Slow-braised pork belly with langoustine, crushed peas and Madeira sauce

The San Pellegrino 50 Best Restaurants were awarded the other night. Sadly, Gordon Ramsay at Royal Hospital Road has fallen out of the top 100, but interestingly, Marcus Wareing who used to run Petrus for him, came in at 52. I wonder if Gordon has been intentionally snubbed or has the standard of the food at Royal Hospital Road dropped dramatically enough for him to fall from number 13 in 2007 to out of the list in 2008. Jay Rayner, the food critic for The Guardian in the UK, puts it down to the G-man being “less exciting” than his former protege. You can listen to what he has to say here.

Enough about that, there’s another 3 Star Chef in training (LOL!).
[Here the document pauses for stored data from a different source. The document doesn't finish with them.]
-- ==== Sys2Proof/Machine/Oct.lean ====
section
/-!
DEFINITION. OCT, the octave shifter: `OCT.TICK` (R181 to R183) and `OCT.INIT` (R185).
-/
namespace Sys2Proof.Machine

open Config

/-- The pitch ratio, from the control as it stands (R181). -/
def octRatio (N : NumConfig) (c : Word) : Word := N.fadd f0p5 (N.fmul c f1p5)

/-- The phase after the advance, before the wrap (R181). -/
def octAdvanced (N : NumConfig) (x : Regs) (o : OctState) : Word :=
  N.fadd o.ph
    (phaseIncScaled N (getReg x .octFm) (octRatio N (getReg x .octCtrl)) (getReg x .dt))

/-- The one-sided wrap: one subtraction at most (R182). -/
def octWrap (N : NumConfig) (p : Word) : Word := if fgt p fTwoPi then N.fsub p fTwoPi else p

/-- The phase after the tick (R181). -/
def octPhase (N : NumConfig) (x : Regs) (o : OctState) : Word := octWrap N (octAdvanced N x o)

/-- The state after `OCT.TICK` under the parameters `P`; the output is not clamped (R181, R183). -/
def octTickWith (P : Params) (s : State) : State :=
  (s.withOct { ph := octPhase P.num s.regs s.oct }).withRegs
    (setReg s.regs .octOut
      (resynth P.num (getReg s.regs .octAm) (octPhase P.num s.regs s.oct)))

/-- `OCT.TICK` (R181). -/
def execOctTick (s : State) : Host.Outcome State Fault Refusal :=
  .next (octTickWith defaultParams s)

/-- `OCT.INIT` (R185). -/
def execOctInit (s : State) : Host.Outcome State Fault Refusal :=
  .next ((s.withOct { ph := posZero }).withRegs (setReg s.regs .octOut posZero))

end Sys2Proof.Machine
end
I have to say that this dish was an effort, the culmination of 4 days of, well, mostly boiling stuff but it was every bit worth it.

I started on a Saturday morning with a visit to AC Butchery to get the pork belly, it took me the whole weekend to make the stocks and then the pork needed to be done over two days. Anything that takes two days to cook is a sure thing in my opinion, so with work and everything it was Tuesday night when we finally sat down to eat.
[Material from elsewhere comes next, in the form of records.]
/-- R193, S7: after `HYB.TICK` the output is the canonical NaN or within ±1.0, for every state. -/
def Obligations.HybOutputNeverExceedsOne : Prop :=
  ∀ s t : State, exec .hybTick s = .next t →
    getReg t.regs .hybOut = canonNaN ∨ within (fneg fOne) fOne (getReg t.regs .hybOut) = true

/-- R194 (a), S7: with `HYB_MIX` = 1.0 the mix is the first stream, with `+0.0` the second, numerically,
while both are finite. -/
def Obligations.HybMixReducesToOneStream : Prop :=
  ∀ x : Regs, isFinite (getReg x .hybFm1) = true → isFinite (getReg x .hybFm2) = true →
    (getReg x .hybMix = fOne → feq (hybMixed defaultNum x) (getReg x .hybFm1) = true) ∧
    (getReg x .hybMix = posZero → feq (hybMixed defaultNum x) (getReg x .hybFm2) = true)

/-! Hazards and safety. -/

/-- R244: non-finite values that never leave. A NaN phase of a chorus voice stays NaN and holds `CHO_OUT`
at `VMAX`; a non-finite `WAH.sm`, `OCT.ph`, `HYB.sm` or `HYB.ph` stays non-finite, and the last three make
their unit's output NaN. -/
def Obligations.PoisonedStateStaysPoisoned : Prop :=
  (∀ (s t : State) (i : Fin choVoices), isNaN (voiceAt s.cho i).ph = true →
    exec .choTick s = .next t → isNaN (voiceAt t.cho i).ph = true ∧ getReg t.regs .choOut = f10) ∧
  (∀ s t : State, isFinite s.wah.sm = false → exec .wahTick s = .next t →
    isFinite t.wah.sm = false) ∧
  (∀ s t : State, isFinite s.oct.ph = false → exec .octTick s = .next t →
    isFinite t.oct.ph = false ∧ getReg t.regs .octOut = canonNaN) ∧
  (∀ s t : State, isFinite s.hyb.sm = false ∨ isFinite s.hyb.ph = false →
    exec .hybTick s = .next t →
      (isFinite s.hyb.sm = false → isFinite t.hyb.sm = false) ∧ isFinite t.hyb.ph = false ∧
      getReg t.regs .hybOut = canonNaN)

/-- R30 to R34, R92, R230: the state after reset is safe. -/
def Obligations.ResetStateIsSafe : Prop := State.reset.safe = true

/-- R30 to R32, R92, R125, R147, R165, R166, R193: every step keeps a safe state safe: the memories
canonical, the indices and write pointers in their ranges, the histories and phases in the ranges of R31
and R32, every output a number or the canonical NaN and within its bounds. -/
def Obligations.EveryStepKeepsTheStateSafe : Prop :=
  ∀ s t : State, s.safe = true → step s = .next t → t.safe = true

/-- R210, R204: in a safe state no step faults, so no command fails to complete. -/
def Obligations.SafeStatesNeverFault : Prop :=
  ∀ (s : State) (r : Fault), s.safe = true → step s ≠ .fault r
As this was only the my second attempt at being a 3 Star Chef (ok I’ll stop now), I wasn’t game to invite anyone around for taste testing just yet, so I halved the recipe on page 197 and also saved myself some dosh because that Madeira is expensive yo!

Here’s the loot (including the $45 bottle of Madeira and the neatly packaged HOME MADE stocks *smug*)
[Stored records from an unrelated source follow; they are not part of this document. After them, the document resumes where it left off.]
-- ==== Sys2Proof/Tests/Slice0.lean ====
section
/-!
SUPPORT. The model's own tests. Expected words are those of spec/95_test_vectors.md, named by the set they
come from, or written out from the rule named; none is a result of the model. Then one witness per statement
with hypotheses: a concrete state and operands that meet them.
-/
namespace Sys2Proof.Tests

open Sys2Proof.Machine Sys2Proof.Config

set_option Elab.async false

/-! Helpers. -/

/-- The next state of an outcome. -/
def nextOf (o : Host.Outcome State Fault Refusal) : Option State :=
  match o with
  | .next t => some t
  | .fault _ => none
  | .refused _ => none

/-- The refusal of an outcome. -/
def refusalOf (o : Host.Outcome State Fault Refusal) : Option Refusal :=
  match o with
  | .next _ => none
  | .fault _ => none
  | .refused r => some r

theorem exists_next {o : Host.Outcome State Fault Refusal} (h : (nextOf o).isSome = true) :
    ∃ t, o = .next t := by
  cases o with
  | next t => exact ⟨t, rfl⟩
  | fault r => cases h
  | refused r => cases h

/-- Registers given their words one by one, over the reset ones. -/
def regsOf (l : List (Reg × Word)) : Regs := l.foldl (fun x p => setReg x p.1 p.2) Regs.reset

/-- The reset state with some registers written, `FS` and `DT` those of `RATE 44100.0` among them. -/
def at44100 (l : List (Reg × Word)) : State :=
  State.reset.withRegs (regsOf ((.fs, 0x472C4400#32) :: (.dt, 0x37BE37C6#32) :: l))

/-- The registers `rs` after the command `i` at `s`. -/
def readAfter (i : Instr) (s : State) (rs : List Reg) : Option (List Word) :=
  (nextOf (exec i s)).map (fun t => rs.map (getReg t.regs))

/-- A memory all of whose first `n` entries hold `v`. -/
def filled (n : Nat) (v : Word) : Memory := (List.range n).map (fun i => (i, v))

/-- The reset state with transactions pending. -/
def asked (l : List Transaction) : State := State.reset.withHost ⟨l, []⟩

/-- The state of every unit with a command's worth of work in it, to compare units by. -/
def busy : State :=
  (((at44100 [(.hilIn, fOne), (.choAm, fOne), (.choFm, f1000), (.wahAm, fOne), (.wahFm, f1000),
    (.octAm, fOne), (.octFm, f1000), (.hybAm, fOne), (.hybFm1, f1000)]).withOct ⟨fOne⟩).withHyb
      ⟨fOne, fTwo⟩).withWah ⟨fOne, fTwo, fOne, fTwo, fOne, fTwo⟩

/-! WellFormed: one ill-formed term for each check. -/

theorem test_zero_field_must_be_clear : (CommandFields.mk 1 1 0).zeroOk = false ∧
    (CommandFields.mk 1 1 0).wellFormed = false := by decide

theorem test_func_three_is_reserved : (CommandFields.mk 0 3 0).funcOk = false ∧
    (CommandFields.mk 0 3 0).wellFormed = false := by decide

theorem test_unit_five_is_reserved : (CommandFields.mk 0 1 5).unitOk = false ∧
    (CommandFields.mk 0 2 5).wellFormed = false := by decide

theorem test_nop_has_unit_zero : (CommandFields.mk 0 0 1).unitOk = false ∧
    (CommandFields.mk 0 0 1).wellFormed = false := by decide

theorem test_every_command_is_well_formed : (Instr.nop).wellFormed = true ∧
    (Instr.hybTick).wellFormed = true ∧ (Instr.hybInit).wellFormed = true := by decide

/-! Decode: the words of R73, written out as ZERO, FUNC, UNIT. -/

theorem test_decode_nop :
    decode (0b000000000000000000000000#24 ++ 0b0000#4 ++ 0b0000#4) = .ok .nop := by decide
theorem test_decode_hil_tick :
    decode (0b000000000000000000000000#24 ++ 0b0001#4 ++ 0b0000#4) = .ok .hilTick := by decide
theorem test_decode_cho_tick :
    decode (0b000000000000000000000000#24 ++ 0b0001#4 ++ 0b0001#4) = .ok .choTick := by decide
theorem test_decode_wah_tick :
    decode (0b000000000000000000000000#24 ++ 0b0001#4 ++ 0b0010#4) = .ok .wahTick := by decide
theorem test_decode_oct_tick :
    decode (0b000000000000000000000000#24 ++ 0b0001#4 ++ 0b0011#4) = .ok .octTick := by decide
theorem test_decode_hyb_tick :
    decode (0b000000000000000000000000#24 ++ 0b0001#4 ++ 0b0100#4) = .ok .hybTick := by decide
theorem test_decode_hil_init :
    decode (0b000000000000000000000000#24 ++ 0b0010#4 ++ 0b0000#4) = .ok .hilInit := by decide
theorem test_decode_cho_init :
    decode (0b000000000000000000000000#24 ++ 0b0010#4 ++ 0b0001#4) = .ok .choInit := by decide
theorem test_decode_wah_init :
    decode (0b000000000000000000000000#24 ++ 0b0010#4 ++ 0b0010#4) = .ok .wahInit := by decide
theorem test_decode_oct_init :
    decode (0b000000000000000000000000#24 ++ 0b0010#4 ++ 0b0011#4) = .ok .octInit := by decide
theorem test_decode_hyb_init :
    decode (0b000000000000000000000000#24 ++ 0b0010#4 ++ 0b0100#4) = .ok .hybInit := by decide

/-- The reserved words of T-HOST-6. -/
theorem test_decode_reserved :
    [0x00000015#32, 0x00000030#32, 0x00000001#32, 0x00000110#32, 0xFFFFFFFF#32].map decode =
      [.error .unitReserved, .error .funcReserved, .error .unitReserved, .error .zeroFieldSet,
       .error .zeroFieldSet] := by decide

/-- The opcode table's numbering: bit 0 is the least significant bit of the word. -/
theorem test_decodeTableWord : decodeTableWord 32 0x24 = some .hybInit ∧
    decodeTableWord 32 0x15 = none := by decide

/-- The word placed by `withFetchWord` is what the very next step runs. -/
theorem test_fetched_word_runs :
    step (busy.withFetchWord 32 0x13) = exec .octTick busy := rfl

/-! Numbers. -/

/-- The arithmetic spot checks of T-NUM-5. -/
theorem test_arithmetic :
    fdiv fOne 0x472C4400#32 = 0x37BE37C6#32 ∧ fdiv fOne f1000 = 0x3A83126F#32 ∧
    fdiv fOne 0x42C80000#32 = 0x3C23D70A#32 ∧ fmul f5 0x3F19999A#32 = 0x40400000#32 ∧
    fmul posZero 0x7F800000#32 = 0x7FC00000#32 ∧ fadd posZero 0x80000000#32 = 0x00000000#32 := by
  decide +kernel

/-- R91: subnormals, the ties at the two ends of the format, and both signs of a zero root. -/
theorem test_rounding_edges :
    fmul 0x00000001#32 0x3F000000#32 = 0x00000000#32 ∧
    fmul 0x00000003#32 0x3F000000#32 = 0x00000002#32 ∧
    fadd 0x7F7FFFFF#32 0x73000000#32 = 0x7F800000#32 ∧
    fadd 0x7F7FFFFF#32 0x72FFFFFF#32 = 0x7F7FFFFF#32 ∧
    fsqrt 0x80000000#32 = 0x80000000#32 ∧ fsqrt 0x40800000#32 = 0x40000000#32 := by
  decide +kernel

/-- T-NUM-1. -/
theorem test_clamp :
    clamp f5 posZero f10 = 0x40A00000#32 ∧ clamp 0xBF800000#32 posZero f10 = 0x00000000#32 ∧
    clamp 0x41300000#32 posZero f10 = 0x41200000#32 ∧
    clamp 0x7FA00001#32 posZero f10 = 0x41200000#32 ∧
    clamp 0x7F800000#32 0xC1200000#32 f10 = 0x41200000#32 ∧
    clamp 0xFF800000#32 0xC1200000#32 f10 = 0xC1200000#32 ∧
    clamp 0x80000000#32 posZero f20000 = 0x80000000#32 := by decide +kernel

/-- T-NUM-2. -/
theorem test_wrap2pi :
    [0x00000000#32, 0x3F800000#32, 0x40C90FDB#32, 0x40E90FDB#32, 0x40E00000#32, 0x42C80000#32,
      0xBF800000#32, 0xC0E00000#32, 0xC0C90FDB#32, 0x80000000#32, 0x80000001#32, 0xB3000000#32,
      0x7F800000#32, 0x7FC00000#32].map (wrap2pi defaultNum) =
    [0x00000000#32, 0x3F800000#32, 0x00000000#32, 0x3F800000#32, 0x3F378128#32, 0x40B8122B#32,
      0x40A90FDB#32, 0x40B21FB6#32, 0x80000000#32, 0x80000000#32, 0x00000000#32, 0x00000000#32,
      0x7FC00000#32, 0x7FC00000#32] := by decide +kernel

/-- T-NUM-3. -/
theorem test_cosr :
    [0x80000000#32, 0x3FC90FDB#32, 0x3FC90FDA#32, 0x40490FDB#32, 0x40C90FDB#32, 0x3DA07C1C#32,
      0x3F800000#32, 0xBF800000#32, 0x40400000#32, 0x40800000#32, 0x42C80000#32, 0xC2C80000#32,
      0x49742400#32, 0x4C64E1C0#32, 0xFF800000#32].map cosrDefault =
    [0x3F800000#32, 0x80000000#32, 0x3BC90F88#32, 0xBF800000#32, 0x3F800000#32, 0x3F7F4E6D#32,
      0x3F0B9A6B#32, 0x3F0A48AD#32, 0xBF7D3AAC#32, 0xBF286605#32, 0x3F5C61C7#32, 0x3F5D2D53#32,
      0x3F6C835E#32, 0x3F800000#32, 0x7FC00000#32] := by decide +kernel

/-- The table spot values of T-NUM-3. -/
theorem test_cosLut :
    [0, 1, 12, 128, 255, 256, 257, 384, 512, 640, 767, 768, 769, 1023].map cosLut =
    [0x3F800000#32, 0x3F7FFEC4#32, 0x3F7F4E6D#32, 0x3F3504F3#32, 0x3BC90F88#32, 0x80000000#32,
      0xBBC90F88#32, 0xBF3504F3#32, 0xBF800000#32, 0xBF3504F3#32, 0xBBC90F88#32, 0x00000000#32,
      0x3BC90F88#32, 0x3F7FFEC4#32] := by decide +kernel

/-- T-NUM-4, `M` = 10.0, 20.0, 30.0, +0.0, … . -/
theorem test_fdlRead :
    (let m : Memory := [(0, 0x41200000#32), (1, 0x41A00000#32), (2, 0x41F00000#32)]
     [0x00000000#32, 0x3E800000#32, 0x3F7FFFFF#32, 0x3F800001#32, 0x3FC00000#32, 0xBF800000#32,
       0x4589CC00#32, 0x4589D000#32, 0x4589D800#32, 0x7F800000#32].map (fdlRead defaultNum m 2) =
     [0x41F00000#32, 0x41DC0000#32, 0x41A00000#32, 0x41A00000#32, 0x41700000#32, 0x00000000#32,
       0x41700000#32, 0x41F00000#32, 0x41A00000#32, 0x7FC00000#32] ∧
     fdlRead defaultNum m 0 0x3F000000#32 = 0x40A00000#32) := by decide +kernel

/-- T-NUM-5, the hyperbolic tangent. -/
theorem test_tanh :
    [0x3F000000#32, 0x3F800000#32, 0x40400000#32, 0xC0400000#32, 0x41100000#32, 0x41180000#32,
      0x7F800000#32, 0x7FC00000#32].map tanhDefault =
    [0x3EEC9A9F#32, 0x3F42F7D6#32, 0x3F7EBBE9#32, 0xBF7EBBE9#32, 0x3F7FFFFF#32, 0x3F800000#32,
      0x3F800000#32, 0x7FC00000#32] := by decide +kernel

/-- T-NUM-5, the arctangent. -/
theorem test_atan2 :
    atan2Default fOne fOne = 0x3F490FDB#32 ∧ atan2Default fOne posZero = 0x3FC90FDB#32 ∧
    atan2Default 0xBF800000#32 posZero = 0xBFC90FDB#32 ∧ atan2Default posZero fOne = 0x00000000#32 ∧
    atan2Default posZero 0xBF800000#32 = 0x40490FDB#32 ∧
    atan2Default 0x80000000#32 0xBF800000#32 = 0xC0490FDB#32 ∧
    atan2Default fOne 0xBF800000#32 = 0x4016CBE4#32 ∧
    atan2Default 0xB2C00000#32 0xBF800000#32 = 0xC0490FDB#32 := by decide +kernel

/-- T-NUM-5, sine and cosine. -/
theorem test_sin_cos :
    sinDefault 0x3A3ABEF7#32 = 0x3A3ABEF6#32 ∧ cosDefault 0x3A3ABEF7#32 = 0x3F7FFFFC#32 ∧
    sinDefault 0x3F20D97C#32 = 0x3F167918#32 ∧ cosDefault 0x3F20D97C#32 = 0x3F4F1BBD#32 := by
  decide +kernel

/-- The constant π agrees with Machin's formula 16·atan(1/5) − 4·atan(1/239) to 2^−630. -/
theorem test_fixPi_is_machins :
    ((16 * atanSmall 1 5 - 4 * atanSmall 1 239 : Nat) : Int) - fixPi ≤ 1024 ∧
    (fixPi : Int) - (16 * atanSmall 1 5 - 4 * atanSmall 1 239 : Nat) ≤ 1024 := by decide +kernel

/-! Memory and the register map. -/

theorem test_reset_memories_are_canonical :
    Memory.wf hilTaps State.reset.hil.buf = true ∧ Memory.wf choCap State.reset.cho.v4.fm = true := by
  decide

theorem test_writing_the_reset_value_unlists :
    memWrite [(2, 5#32), (4, 6#32)] 4 0#32 = [(2, 5#32)] ∧
    memWrite [(2, 5#32)] 1 7#32 = [(1, 7#32), (2, 5#32)] := by decide

/-- The refused transactions of T-HOST-6. -/
theorem test_refused_transactions :
    [asked [.regWrite 0x00#8 0x00000015#32], asked [.regWrite 0x00#8 0xFFFFFFFF#32],
      asked [.regWrite 0x18#8 0#32], asked [.regRead 0x00#8], asked [.regRead 0x03#8],
      asked [.regWrite 0x59#8 0#32]].map (fun s => refusalOf (step s)) =
    [some (.reservedCommand 0x00000015#32), some (.reservedCommand 0xFFFFFFFF#32),
      some (.writeReadOnly 0x18#8), some .readCmd, some (.readUnmapped 0x03#8),
      some (.writeUnmapped 0x59#8)] := by decide

/-- T-HOST-2: a signalling NaN pattern is stored and read back unchanged. -/
theorem test_registers_store_patterns :
    (nextOf (Sys2Proof.core.run 2 (asked [.regWrite 0x10#8 0x7FA00001#32, .regRead 0x10#8]))).map
      (fun t => t.host.results) = some [0x7FA00001#32] := by decide

/-! One tick each. -/

/-- T-HIL-1, tick 0. -/
theorem test_hil_tick_impulse :
    readAfter .hilTick (at44100 [(.hilIn, 0x3F800000#32)]) [.hilAm, .hilFm] =
      some [0x3DBA41BB#32, 0xC62C4400#32] := by decide +kernel

/-- T-HIL-2 with −1.0 in every tick, tick 14: one round of the unwrap loop. -/
theorem test_hil_tick_unwraps :
    readAfter .hilTick ((at44100 [(.hilIn, 0xBF800000#32)]).withHil
      ⟨filled 14 0xBF800000#32, 14, 0x404341E3#32⟩) [.hilAm, .hilFm] =
      some [0x3F800000#32, 0x441F24B1#32] := by decide +kernel

/-- T-CHO-4, tick 0: the five phases and the output. -/
theorem test_cho_tick_detune :
    (nextOf (exec .choTick (at44100 [(.choDetune, 0x3C23D70A#32), (.choAm, 0x3F800000#32),
      (.choFm, 0x447A0000#32)]))).map
      (fun t => [t.cho.v0.ph, t.cho.v1.ph, t.cho.v2.ph, t.cho.v3.ph, t.cho.v4.ph, t.regs.choOut]) =
    some [0x3E0EFA35#32, 0x3E106FB3#32, 0x3E11E531#32, 0x3E135AAF#32, 0x3E14D02D#32,
      0x401E769E#32] := by decide +kernel

/-- T-CHO-2, tick 5: the delays 3 to 7 samples read the entries 3.0, 2.0, 1.0 and two zeros. -/
theorem test_cho_tick_delays :
    (let v : Voice := ⟨[(0, fOne), (1, fTwo), (2, 0x40400000#32), (3, 0x40800000#32), (4, f5)], [],
       5, posZero⟩
     (nextOf (exec .choTick ((State.reset.withRegs (regsOf [(.fs, 0x447A0000#32),
       (.dt, 0x3A83126F#32), (.choDelay, f5), (.choAm, 0x40C00000#32)])).withCho
         ⟨v, v, v, v, v⟩))).map (fun t => (t.regs.choOut, t.cho.v3.wp.val)) =
     some (0x40400000#32, 6)) := by decide +kernel

/-- T-WAH-1, tick 1, from the state the row of tick 0 gives. -/
theorem test_wah_tick_filter :
    (nextOf (exec .wahTick ((at44100 [(.wahFc, f5), (.wahQ, fOne), (.wahAm, fOne),
      (.wahFm, 0x43DC0000#32)]).withWah ⟨0x43DC0000#32, 0#32, 0x3DE09944#32, 0#32, 0x3DE09944#32,
        0x37831252#32⟩))).map (fun t => (t.wah, t.regs.wahOut)) =
    some (⟨0x43DC0000#32, 0x43DC0000#32, 0x3E97937C#32, 0x3DE09944#32, 0x3E97937C#32,
      0x3872731F#32⟩, 0x3F333333#32) := by decide +kernel

/-- Log entry 14: at an infinite `FS` the pseudocode of R161 gives finite coefficients 0, −0, −2, 1. -/
theorem test_wah_infinite_rate :
    wahCoefs defaultNum (regsOf [(.fs, 0x7F800000#32), (.wahFc, f5), (.wahQ, fOne)]) =
      ⟨0x00000000#32, 0x80000000#32, 0xC0000000#32, 0x3F800000#32⟩ := by decide +kernel

/-- T-WAH-2, tick 0: the history and the increment at their clamps. -/
theorem test_wah_tick_clamps :
    (nextOf (exec .wahTick (State.reset.withRegs (regsOf [(.fs, 0x42C80000#32),
      (.dt, 0x3C23D70A#32), (.wahFc, f10), (.wahQ, f0p5), (.wahAm, fTwo), (.wahFm, f20000)])))).map
      (fun t => (t.wah, t.regs.wahOut)) =
    some (⟨f20000, 0#32, 0x447A0000#32, 0#32, 0x45A1F57E#32, 0x3FC90FDB#32⟩, 0x80000000#32) := by
  decide +kernel

/-- T-OCT-2, tick 1. -/
theorem test_oct_tick_plain :
    (nextOf (exec .octTick ((at44100 [(.octCtrl, f0p5), (.octAm, fOne),
      (.octFm, 0x43DC0000#32)]).withOct ⟨0x3DA07C1C#32⟩))).map (fun t => (t.oct.ph, t.regs.octOut)) =
    some (0x3E207C1C#32, 0x3F7CFE73#32) := by decide +kernel

/-- T-OCT-3, `OCT_CTRL` = 0.5, tick 3: the one-sided wrap. -/
theorem test_oct_tick_wraps :
    (nextOf (exec .octTick ((at44100 [(.octCtrl, f0p5), (.octAm, fTwo),
      (.octFm, 0x462C4400#32)]).withOct ⟨0x40BC7EDD#32⟩))).map (fun t => (t.oct.ph, t.regs.octOut)) =
    some (0x3FC90FD8#32, 0x3C490F88#32) := by decide +kernel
First up I had to trim the belly and remove the bones and skin, because the recipe says “1 fresh pork belly boned and skinned“. Of course, I didn’t think ask the butcher to do it, so here is my first attempt at boning a pork belly.


I think I did a good job but I couldn’t help thinking it was weird there was no skin in this dish because isn’t the skin the best part of a pork belly? Crackle anyone?

The next step was to season the belly, then roll up and tie into a neat log. Except I forgot to buy string, so thinking WWMD (what would MacGyver do), I grabbed the dental floss (plain, not minted) from the bathroom and used that.


This is where I’m showing my amateur-ness (naiveity?) because of course when I put the log into a pan to brown, the dental floss burnt through almost straight away and I had a mini disaster on my hands, frantically pulling the pork and the floss out of the pan while screaming to Adam “CAN YOU PLEASE DO ME A FAVOUR?!”.  Lucky I have a nice boyfriend who hot-footed up the road to the convenience store to buy me some heavy duty cooking string. ❤

This is what is looked like after it was resurrected, re-tied, then browned in the pan for about 8 minutes. Muuuuuuch better!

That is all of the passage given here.